Энтони внимательно посмотрел на Кэрол и опустил глаза. Он узнал, что «Фонд Исиды» был создан девушкой практически в одиночку, что это единственная общественная служба в городе, созданная по инициативе местных жителей, а не обязанная своим возникновением сторонним благотворительным организациям. Из беседы с Глорией Макуэн ему стало известно, что, несмотря на свои двадцать пять — двадцать шесть лет Уилфред цепко ведет дело, выколачивает ассигнования и не забывает ни об одной стороне деятельности только что оперившейся клиники.

Глория говорила о Кэрол с уважением, но сам Энтони вовсе не был уверен в талантах девушки. Ее манера поведения раздражала и одновременно возбуждала любопытство. Слава Богу, сейчас в нем преобладало раздражение. Любопытство было куда более опасно.

— В таком случае зачем надрываться, если вас не волнует мысль, что все равно ничего нельзя изменить?

С завидной сноровкой она швырнула сердцевинку яблока в мусорное ведро, а затем молча уставилась в заднюю стену. Когда Кэрол повернулась к нему, в ее глазах бушевало пламя.

— А с чего вы взяли, что это меня не волнует?

— Из ваших же слов.

— Я сказала, что не в моих силах изменить мир. Я родом отсюда. Может быть, это позволяет мне видеть горизонт. А вы приезжий. Судя по акценту и манерам, вы с Восточного побережья. Частные школы, семья, относящаяся к верхушке среднего класса, да? — Она следила за священником. Хэкворт держался блестяще. На его лице не шевельнулся ни один мускул, но девушка убедилась — долгая борьба за существование обострила ее чувствительность, — что была права.

Она продолжила фразу прежде, чем Энтони успел возразить.

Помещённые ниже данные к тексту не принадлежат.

/-- spec/93_implementation_defined.md U15: a reset that abandons an ENC at it_idx = 1 keeps OBUF[0]; OBUF[1], of an earlier
ENC, has no value. -/
theorem test_reset_abandons_enc : (nextOf (step { inProgress 0x2#4 1#4 2#64 0 0 with
      schedule := [.reset], obuf := [(0, 0xAC#8), (1, 0x7F#8)] })).map
    (fun t => (t.obuf.read 0, t.obuf.read 1, statusByte t)) = some (some 0xAC#8, none, 0x00#8) := by decide

/-- spec/42_decoder.md R157: under a held DECS a STATUS read goes on (P4, line 2) and a read of ARG is refused. -/
theorem test_held_decs : ((nextOf (step { inProgress 0x4#4 0#4 0 0 0 with schedule := [.rd 0x08 8] })).map
    fun t => t.hostReads) = some [0x10#64] ∧
    step { inProgress 0x4#4 0#4 0 0 0 with schedule := [.rd 0x10 64] } = .refused .badAccess := ⟨by decide, by rfl⟩

/-- A command placed by `withFetchWord` right after reset: SIZE of ARG = 0 gives 1 (SZ-01). -/
theorem test_fetch_word_runs : results (step (State.reset.withFetchWord 8 0x01)) = some (0x20#8, 0#64, 1#8) := by decide

/-! ### Witnesses: states that meet the statements' hypotheses -/

/-- An ENC at its second byte, a DECB and a DECS at theirs. -/
def encBusy : State := { inProgress 0x2#4 1#4 2#64 0 0 with obuf := [(0, 0xAC#8)] }
def decbBusy : State := { inProgress 0x3#4 1#4 0 0x2C#64 2#64 with ibuf := [(0, 0xAC#8), (1, 0x02#8)] }
def decsBusy : State := { inProgress 0x4#4 1#4 0 0x2C#64 0 with source := [.byte 0x02#8] }

/-- ResetEventAbandonsOperation: idle, an ENC, a DECS. -/
theorem witness_reset_event : (withTurn .reset).schedule = .reset :: [] ∧
    (running .enc { encBusy with schedule := [.reset] } ∧ running .decs { decsBusy with schedule := [.reset] }) ∧
    (encBusy.itOp = 0x2#4 ∧ decsBusy.itOp = 0x4#4) := by decide

/-- ResetEventForgetsObuf: an idle block, and an ENC at it_idx = 1 over an earlier ENC's OBUF[1]. -/
theorem witness_reset_forgets : ∃ s : State, s.schedule = .reset :: [] ∧ s.busy = false ∧ s.obuf.read 0 = some 0x01#8 :=
  ⟨{ withTurn .reset with obuf := [(0, 0x01#8)] }, by decide⟩
theorem witness_reset_forgets_enc : ∃ s : State, s.schedule = .reset :: [] ∧ s.busy = true ∧ s.itOp = 0x2#4 ∧
    0 < s.itIdx.toNat ∧ ¬ 1 < s.itIdx.toNat ∧ s.obuf.read 1 = some 0x7F#8 :=
  ⟨{ encBusy with schedule := [.reset], obuf := [(0, 0xAC#8), (1, 0x7F#8)] }, by decide⟩

/-- PortRefusesExactlyBadAccesses: the last mapped offset, the first unmapped one, a wrong width. -/
theorem witness_port_accesses : (withTurn (.rd 0x49 8)).schedule = .rd 0x49 8 :: [] ∧
    (withTurn (.rd 0x4A 8)).schedule = .rd 0x4A 8 :: [] ∧ (withTurn (.wr 0x10 8 0)).schedule = .wr 0x10 8 0 :: [] := by
  decide

/-- HeldDecsAdmitsOnlyStatusAndReset and the DECS clause of the port's: a held DECS before each kind of turn. -/
theorem witness_held : [Turn.wr 0x10 64 5, .rd 0x08 8, .rd 0x10 64, .ibuf 0 1#8, .wait, .reset].all (fun u =>
    let s : State := { decsBusy with source := [], schedule := [u] }
    s.busy && s.itOp == 0x4#4 && s.source == [] && s.schedule == [u]) = true := by decide

/-- UnwrittenObufReadFaults, at OBUF[9]. -/
theorem witness_unwritten_obuf : ∃ (s : State) (i : Nat), i < 10 ∧ s.busy = false ∧ s.obuf.read i = none ∧
    s.schedule = .rd (0x40 + i) 8 :: [] := ⟨withTurn (.rd 0x49 8), 9, by decide⟩

/-- ReadReturnsRegisterAndChangesNothing, its clause on ARG and IBUF_LEN while BUSY = 1: a DECS with a reply ready. -/
theorem witness_reads_busy : ∃ s : State, s.schedule = .rd 0x10 64 :: [] ∧ s.busy = true ∧
    ¬ (s.busy = true ∧ s.itOp = 0x4#4 ∧ s.source = []) := ⟨{ decsBusy with schedule := [.rd 0x10 64] }, by decide⟩

/-- ReadReturnsRegisterAndChangesNothing: each clause, OBUF at its ends. -/
theorem witness_reads : [(0x08, 8), (0x10, 64), (0x18, 64), (0x20, 64), (0x28, 8), (0x30, 64)].all (fun p =>
      (withTurn (.rd p.1 p.2)).schedule == [.rd p.1 p.2] && (withTurn (.rd p.1 p.2)).busy == false) = true ∧
    [0, 9].all (fun i => let s : State := { withTurn (.rd (0x40 + i) 8) with obuf := [(0, 1#8), (9, 1#8)] }
      s.obuf.read i == some 1#8 && s.busy == false) = true := by decide

/-- OperandWritesHaveNoOtherEffect, both clauses. -/
theorem witness_operand_writes : base.busy = false ∧ (withTurn (.wr 0x10 64 1)).schedule = .wr 0x10 64 1 :: [] ∧
    (withTurn (.wr 0x18 64 1)).schedule = .wr 0x18 64 1 :: [] := by decide

/-- IbufStoreRefusedOnlyUnderDecb: refused at offset 9, allowed at offset 10, under ENC, DECS and SIZE, and for the byte
already there. -/
theorem witness_ibuf_store : ∃ s : State, s.schedule = .ibuf 9 1#8 :: [] ∧ 9 < s.ibufCap ∧ s.busy = true ∧
    s.itOp = 0x3#4 ∧ s.ibuf.read 9 ≠ some 1#8 := ⟨{ decbBusy with schedule := [.ibuf 9 1#8] }, by decide⟩
theorem witness_ibuf_store_allowed : ∃ s : State, s.schedule = .ibuf 10 1#8 :: [] ∧ 10 < s.ibufCap ∧
    ¬ (s.busy = true ∧ s.itOp = 0x3#4 ∧ 10 ≤ 9 ∧ s.ibuf.read 10 ≠ some 1#8) :=
  ⟨{ decbBusy with schedule := [.ibuf 10 1#8] }, by decide⟩
theorem witness_ibuf_store_other_op : [encBusy, decsBusy, inProgress 0x1#4 0#4 0 0 0].all (fun u =>
    let s : State := { u with schedule := [.ibuf 0 1#8] }
    s.schedule == [.ibuf 0 1#8] && decide (0 < s.ibufCap) && s.busy &&
      decide (¬ (s.busy = true ∧ s.itOp = 0x4#4 ∧ s.source = [])) &&
      decide (¬ (s.busy = true ∧ s.itOp = 0x3#4 ∧ 0 ≤ 9 ∧ s.ibuf.read 0 ≠ some 1#8))) = true := by decide
theorem witness_ibuf_store_held : ∃ s : State, s.schedule = .ibuf 0 1#8 :: [] ∧ 0 < s.ibufCap ∧ s.busy = true ∧
    s.itOp = 0x4#4 ∧ s.source = [] := ⟨{ decsBusy with source := [], schedule := [.ibuf 0 1#8] }, by decide⟩
theorem witness_ibuf_store_same : ∃ s : State, s.schedule = .ibuf 1 2#8 :: [] ∧ 1 < s.ibufCap ∧
    ¬ (s.busy = true ∧ s.itOp = 0x3#4 ∧ 1 ≤ 9 ∧ s.ibuf.read 1 ≠ some 2#8) :=
  ⟨{ decbBusy with schedule := [.ibuf 1 2#8] }, by decide⟩

/-- WaitPollsStatus, both clauses. -/
theorem witness_wait : (withTurn .wait).schedule = .wait :: [] ∧ (withTurn .wait).busy = false ∧
    ({ decbBusy with schedule := [.wait] } : State).busy = true := by decide

/-- CommandEncodeDecodeAgree: a well-formed instruction, and a word that decodes. -/
theorem witness_encode_decode : Instr.enc.wf = true ∧ decodeTableWord 8 (0x02#8 : Byte).toNat = some .enc := by decide
theorem witness_decode_ok : decodeCmd 0x02#8 = .ok .enc := by rfl

/-- AcceptanceFollowsPseudocode: the last legal word and the first illegal one after it. -/
theorem witness_acceptance : (withTurn (.wr 0x00 8 4#64)).busy = false ∧ (4#64 : Word).setWidth 8 = 0x04#8 ∧
    ¬ ((5#64 : Word).setWidth 8 = 0x01#8 ∨ (5#64 : Word).setWidth 8 = 0x02#8 ∨ (5#64 : Word).setWidth 8 = 0x03#8 ∨
      (5#64 : Word).setWidth 8 = 0x04#8) := by decide

/-- OnlyALegalCommandWakesTheBlock. -/
theorem witness_wakes : ∃ s t : State, step s = .next t ∧ s.busy = false ∧ t.busy = true :=
  ⟨withTurn (.wr 0x00 8 1#64), _, rfl, rfl, rfl⟩
theorem witness_idle : base.busy = false ∧ base.schedule = [] := by decide

/-- StepRunsTheAcceptedCommand: each of its three schedules, and each command's code. -/
theorem witness_step_runs : decbBusy.busy = true ∧ decbBusy.schedule = [] ∧
    ({ decbBusy with schedule := [.block] } : State).schedule = .block :: [] ∧
    ({ decbBusy with schedule := [.wait] } : State).schedule = .wait :: [] ∧
    encBusy.itOp = (encode .enc).extractLsb' 0 4 ∧ decbBusy.itOp = (encode .decb).extractLsb' 0 4 ∧
    decsBusy.itOp = (encode .decs).extractLsb' 0 4 ∧
    (inProgress 0x1#4 0#4 0 0 0).itOp = (encode .size).extractLsb' 0 4 := by decide

/-- SizeReportsMinimalByteCount, at bit lengths 0, 7, 8 and 64. -/
theorem witness_size_bitlen : [(0, 0#64), (7, 0x7F#64), (8, 0x80#64), (64, 0xFFFFFFFFFFFFFFFF#64)].all (fun p =>
    decide ((inProgress 0x1#4 0#4 p.2 0 0).itRem.toNat < 2 ^ p.1) &&
      (p.1 == 0 || decide (2 ^ (p.1 - 1) ≤ (inProgress 0x1#4 0#4 p.2 0 0).itRem.toNat))) = true := by decide

/-- SizeComparatorForm and SizeIsMonotone: indexes at both ends, values before and at a boundary. -/
theorem witness_size_rows : (1 ≤ 1 ∧ 10 ≤ 10) ∧ (0x7F#64 : Word) ≤ 0x80#64 ∧
    (0x7F#64 : Word).toNat + 1 = 2 ^ (7 * 1) ∧ (0x7FFFFFFFFFFFFFFF#64 : Word).toNat + 1 = 2 ^ (7 * 9) ∧
    (0x80#64 : Word).toNat + 1 < 2 ^ 64 := by decide
theorem witness_size_no_change : ∀ k, 1 ≤ k → k ≤ 9 → (0x80#64 : Word).toNat + 1 ≠ 2 ^ (7 * k) := by
  intro k h₁ h₂
  interval_cases k <;> decide

/-- SizeRunCompletesInOneStep, EncRunWritesTheEncoding and EncodingIsMinimal start idle. -/
theorem witness_run_idle : base.busy = false ∧ ({ base with arg := 300#64 } : State).busy = false := by decide

/-- EncStepFollowsPseudocode: more to come, and the last byte at it_idx = 9. -/
theorem witness_enc_step : (inProgress 0x2#4 0#4 0x80#64 0 0).itIdx.toNat ≤ 9 ∧
    (inProgress 0x2#4 0#4 0x80#64 0 0).itRem >>> 7 ≠ 0#64 ∧ (inProgress 0x2#4 9#4 1#64 0 0).itIdx.toNat ≤ 9 ∧
    (inProgress 0x2#4 9#4 1#64 0 0).itRem >>> 7 = 0#64 := by decide

/-- EncStoresOneByte. -/
theorem witness_enc_next : ∃ t : State, exec .enc encBusy = .next t := ⟨_, rfl⟩

/-- DecbStepFollowsPseudocode: UNDERFLOW at it_idx = it_len. -/
theorem witness_decb_underflow : ∃ s : State, s.itIdx.toNat ≤ 9 ∧ s.itLen.toNat ≤ s.itIdx.toNat :=
  ⟨inProgress 0x3#4 9#4 0 0 9#64, by decide⟩

/-- DecbStepFollowsPseudocode: a state at index `i` over byte `b`, for each of the clauses on a byte. -/
def decbAt (i : BitVec 4) (b : Byte) : State := { inProgress 0x3#4 i 0 0 10#64 with ibuf := [(i.toNat, b)] }

theorem witness_decb_readable : [(9#4, 0x02#8), (9#4, 0xFF#8), (8#4, 0x80#8), (9#4, 0x00#8), (1#4, 0x00#8),
    (0#4, 0x00#8), (9#4, 0x01#8)].all (fun p => decide ((decbAt p.1 p.2).itIdx.toNat ≤ 9 ∧
      (decbAt p.1 p.2).itIdx.toNat < (decbAt p.1 p.2).itLen.toNat ∧
      (decbAt p.1 p.2).itIdx.toNat < (decbAt p.1 p.2).ibufCap ∧
      (decbAt p.1 p.2).ibuf.read (decbAt p.1 p.2).itIdx.toNat = some p.2)) = true := by decide
theorem witness_decb_overflow : (decbAt 9#4 0x02#8).itIdx = 9#4 ∧ (0x01#8 : Byte) < 0x02#8 := by decide
theorem witness_decb_continues : ¬ ((decbAt 8#4 0x80#8).itIdx = 9#4 ∧ (0x01#8 : Byte) < 0x80#8) ∧
    (0x80#8 : Byte) ≤ 0x80#8 := by decide
theorem witness_decb_not_minimal : (decbAt 9#4 0x00#8).itIdx ≠ 0#4 := by decide
theorem witness_decb_ok : ¬ ((decbAt 9#4 0x01#8).itIdx = 9#4 ∧ (0x01#8 : Byte) < 0x01#8) ∧ (0x01#8 : Byte) < 0x80#8 ∧
    ¬ ((0x01#8 : Byte) = 0x00#8 ∧ (decbAt 9#4 0x01#8).itIdx ≠ 0#4) := by decide

/-- DecbReadsIbufByTheRules: it_idx at IBUF_CAP, and an unwritten byte below it. -/
theorem witness_decb_hold : ∃ s : State, s.itIdx.toNat < s.itLen.toNat ∧ s.ibufCap ≤ s.itIdx.toNat :=
  ⟨{ decbBusy with ibufCap := 1 }, by decide⟩
theorem witness_decb_unwritten : ∃ s : State, s.itIdx.toNat < s.itLen.toNat ∧ s.itIdx.toNat < s.ibufCap ∧
    s.ibuf.read s.itIdx.toNat = none := ⟨{ decbBusy with ibuf := [] }, by decide⟩

/-- UnderflowExactlyAtBufferEnd and OverflowExactlyOnTenthByte. -/
theorem witness_decoders_busy : decbBusy.busy = true ∧ decsBusy.busy = true := by decide

/-- NotMinimalIffSizeBelowCount, at index 9 and at index 0. -/
theorem witness_not_minimal : (0x7FFFFFFFFFFFFFFF#64 : Word).toNat < 2 ^ (7 * 9) ∧ (0x00#8 : Byte) < 0x80#8 ∧
    (0x01#8 : Byte) ≤ 0x01#8 ∧ (0#64 : Word).toNat < 2 ^ (7 * 0) ∧ (0x7F#8 : Byte) < 0x80#8 := by decide

/-- Two continuation bytes and a terminator at the front of IBUF. -/
def buffered : State := { base with ibufLen := 3#64, ibuf := [(0, 0x80#8), (1, 0x80#8), (2, 0x01#8)] }

/-- DecbRunMatchesDecodeBuf: a decode that ends in a byte, and one (DB-09's shape) that runs out of bytes. -/
theorem witness_decb_run : buffered.busy = false ∧ [0x80#8, 0x80#8, 0x01#8].length ≤ buffered.ibufLen.toNat ∧
    [0x80#8, 0x80#8, 0x01#8].length ≤ buffered.ibufCap ∧
    (decodeBuf [0x80#8, 0x80#8, 0x01#8] 3).status = .ok ∧ (decodeBuf [0x80#8, 0x80#8] 2).status = .underflow := by decide
/-- DecbRunMatchesDecodeBuf, its premise for UNDERFLOW: the bytes are as many as IBUF_LEN says. -/
def truncated : State := { buffered with ibufLen := 2#64 }

theorem witness_decb_run_underflow : truncated.busy = false ∧ (decodeBuf [0x80#8, 0x80#8] 2).status = .underflow ∧
    [0x80#8, 0x80#8].length = truncated.ibufLen.toNat ∧ [0x80#8, 0x80#8].length ≤ truncated.ibufCap ∧
    truncated.ibuf.read 0 = some 0x80#8 ∧ truncated.ibuf.read 1 = some 0x80#8 := by decide
theorem witness_decb_run_bytes : ∀ i b, [0x80#8, 0x80#8, 0x01#8][i]? = some b → buffered.ibuf.read i = some b := by
  intro i b h
  match i, h with
  | 0, h => exact h
  | 1, h => exact h
  | 2, h => exact h
  | _ + 3, h => exact absurd h (by simp)

/-- DecbOfEncodingRoundTrips: IBUF holds the encoding of 2^14 (EN-11), with IBUF_LEN equal to its size. -/
theorem witness_round_trip : buffered.busy = false ∧ size 0x4000#64 ≤ buffered.ibufLen.toNat ∧
    size 0x4000#64 ≤ buffered.ibufCap ∧ ∀ i < size 0x4000#64, buffered.ibuf.read i = (wireEncode 0x4000#64)[i]? := by
  decide

/-- TrailingBytesDoNotMatter. -/
theorem witness_trailing : (decodeBuf [0x01#8] [0x01#8].length).status ≠ .underflow := by decide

— Вы очутились здесь потому, что по какой-то причине совесть у вас оказалась величиной с рытвину на Грейфолд-авеню. Наверно, в один прекрасный день поняли, что в детстве у вас было все, а у других — ничего. Так вы и оказались здесь, в кейвтаунской глуши, пытаясь на свой манер выполнять функции «Корпуса Мира». И вы так чертовски уверены в своей правоте, что не допускаете и мысли, будто другие тоже могут делать что-то нужное.

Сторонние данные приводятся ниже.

-- ==== Sys2Proof/Proofs/RegisterChanges.lean ====
section
/-! Which events change a register or a byte of OBUF (spec/10_state.md R22, R23, R28, R29), and what the operations that
store nothing leave alone (R33). -/

namespace Sys2Proof.Machine

/-- Settles O42: each unit's frame names the only registers its step changes. -/
theorem sizeAndDecodersStoreNothing : Obligations.SizeAndDecodersStoreNothing := by
  intro s t i hi h
  cases i with
  | size => rw [execSize_frame h]; simp
  | enc => exact absurd rfl hi
  | decb => rw [execDecb_frame h]; simp
  | decs => rw [execDecs_frame h]; simp

/-! ### ARG and IBUF_LEN -/

/-- A step writes one operand register for the host, resets both, or keeps both. -/
theorem step_operands {s t : State} (h : step s = .next t) :
    (∃ v rest, s.schedule = .wr 0x10 64 v :: rest ∧ s.busy = false ∧ t.arg = v ∧ t.ibufLen = s.ibufLen) ∨
    (∃ v rest, s.schedule = .wr 0x18 64 v :: rest ∧ s.busy = false ∧ t.ibufLen = v ∧ t.arg = s.arg) ∨
    (∃ rest, s.schedule = .reset :: rest ∧ t.arg = 0#64 ∧ t.ibufLen = 0#64) ∨
    (t.arg = s.arg ∧ t.ibufLen = s.ibufLen) := by
  rcases step_kinds h with ⟨v, rest, _, _, rfl⟩ | ⟨v, rest, hs, hb, rfl⟩ | ⟨v, rest, hs, hb, rfl⟩ | ⟨_, _, rfl⟩ |
    ⟨_, _, _, _, _, _, rfl⟩ | ⟨rest, hs, rfl⟩ | ⟨_, _, _, rfl⟩ | ⟨_, _, rfl⟩ | ⟨_, _, _, _, he⟩
  · exact .inr (.inr (.inr (by rw [accept_frame]; exact ⟨rfl, rfl⟩)))
  · exact .inl ⟨v, rest, hs, hb, rfl, rfl⟩
  · exact .inr (.inl ⟨v, rest, hs, hb, rfl, rfl⟩)
  · exact .inr (.inr (.inr ⟨rfl, rfl⟩))
  · exact .inr (.inr (.inr ⟨rfl, rfl⟩))
  · exact .inr (.inr (.inl ⟨rest, hs, rfl, rfl⟩))
  · exact .inr (.inr (.inr ⟨rfl, rfl⟩))
  · exact .inr (.inr (.inr ⟨rfl, rfl⟩))
  · exact .inr (.inr (.inr (by rw [exec_frame he]; exact ⟨rfl, rfl⟩)))

/-- Settles O45: of the four kinds of steps, one writes ARG, one IBUF_LEN and one resets both. -/
theorem operandsChangeOnlyByHostOrReset : Obligations.OperandsChangeOnlyByHostOrReset := by
  intro s t h
  rcases step_operands h with ⟨v, rest, hs, hb, ha, hl⟩ | ⟨v, rest, hs, hb, hl, ha⟩ | ⟨rest, hs, ha, hl⟩ | ⟨ha, hl⟩
  · exact ⟨fun _ => .inl ⟨v, rest, hs, hb, ha⟩, fun hne => absurd hl hne⟩
  · exact ⟨fun hne => absurd ha hne, fun _ => .inl ⟨v, rest, hs, hb, hl⟩⟩
  · exact ⟨fun _ => .inr ⟨rest, hs, ha⟩, fun _ => .inr ⟨rest, hs, hl⟩⟩
  · exact ⟨fun hne => absurd ha hne, fun hne => absurd hl hne⟩

/-! ### XFAIL -/

/-- Settles O46: acceptance and reset clear XFAIL, and of the operations only DECS writes it (`exec_xfail`). -/
theorem xfailChangesOnlyByItsRules : Obligations.XfailChangesOnlyByItsRules := by
  intro s t h hne
  rcases step_cases_of_block h with ⟨v, rest, hs, _, rfl⟩ | ⟨rest, hs, rfl⟩ | ⟨rest, i, hb, ho, he⟩ | hframe
  · exact .inl ⟨v, rest, hs, by rw [accept_frame]⟩
  · exact .inr (.inl ⟨rest, hs, rfl⟩)
  · rcases exec_xfail he with hsame | ⟨rfl, c, rest', hsource, hbusy, hcode, hx⟩
    · exact absurd hsame hne
    · exact .inr (.inr ⟨c, rest', hb, ho, hsource, hbusy, hcode, by rw [hx, failCode_toNat]⟩)
  · exact absurd (by rw [hframe]) hne

/-! ### OBUF -/

/-- Settles O47: of the operations only ENC writes OBUF, and only at it_idx (`exec_obuf`). -/
theorem obufChangesOnlyByEncOrReset : Obligations.ObufChangesOnlyByEncOrReset := by
  intro s t a h hne
  rcases step_cases_of_block h with ⟨v, rest, _, _, rfl⟩ | ⟨rest, hs, rfl⟩ | ⟨rest, i, hb, ho, he⟩ | hframe
  · exact absurd (by rw [accept_frame]) hne
  · refine .inl ⟨rest, hs, ?_⟩
    rw [resetBlock_obuf, read_obufAtReset] at hne ⊢
    split at hne
    · exact absurd rfl hne
    · rename_i hlost
      exact if_neg hlost
  · rcases exec_obuf he with hsame | ⟨rfl, hi, hwrite⟩
    · exact absurd (by rw [hsame]) hne
    · have ha : a = s.itIdx.toNat := by
        by_contra hother
        exact hne (by rw [hwrite, Memory.read_write_other _ _ (Ne.symm hother)])
      exact .inr ⟨hb, ho, ha, ha ▸ hi⟩
  · exact absurd (by rw [hframe]) hne

end Sys2Proof.Machine
end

— Судя по тому, что я здесь увидел, вы действительно делаете нужное дело.

— Но мыслю я по-прежнему неправильно, да, падре? Я делаю это не потому, что Господь спустился и надоумил меня. Не потому, что я считаю себя настолько важной персоной, чтобы превратить ад в рай. Я делаю свое дело только потому, что оно должно быть сделано. Делаю все, что могу, и при этом испытываю удовольствие. Вот что вас заботит. Вы и подобные вам не приемлют радости. Я для вас недостаточно серьезна. И недостаточно напыщенна.

— Недостаточно напыщенны?

Она встала.

— Слезьте со своего боевого коня, падре. Пока вы примеряете ангельские крылья, этот мир висит на волоске. То, что мы можем сделать, даже не капля в море. Это меньше, чем дым. Это ничто. Очнитесь, пока не поздно. Если вы хотите научиться жить здесь, то, по крайней мере, будьте реалистом. Не надрывайтесь, пытаясь изменить мир. Иначе этот город рано или поздно убьет вас.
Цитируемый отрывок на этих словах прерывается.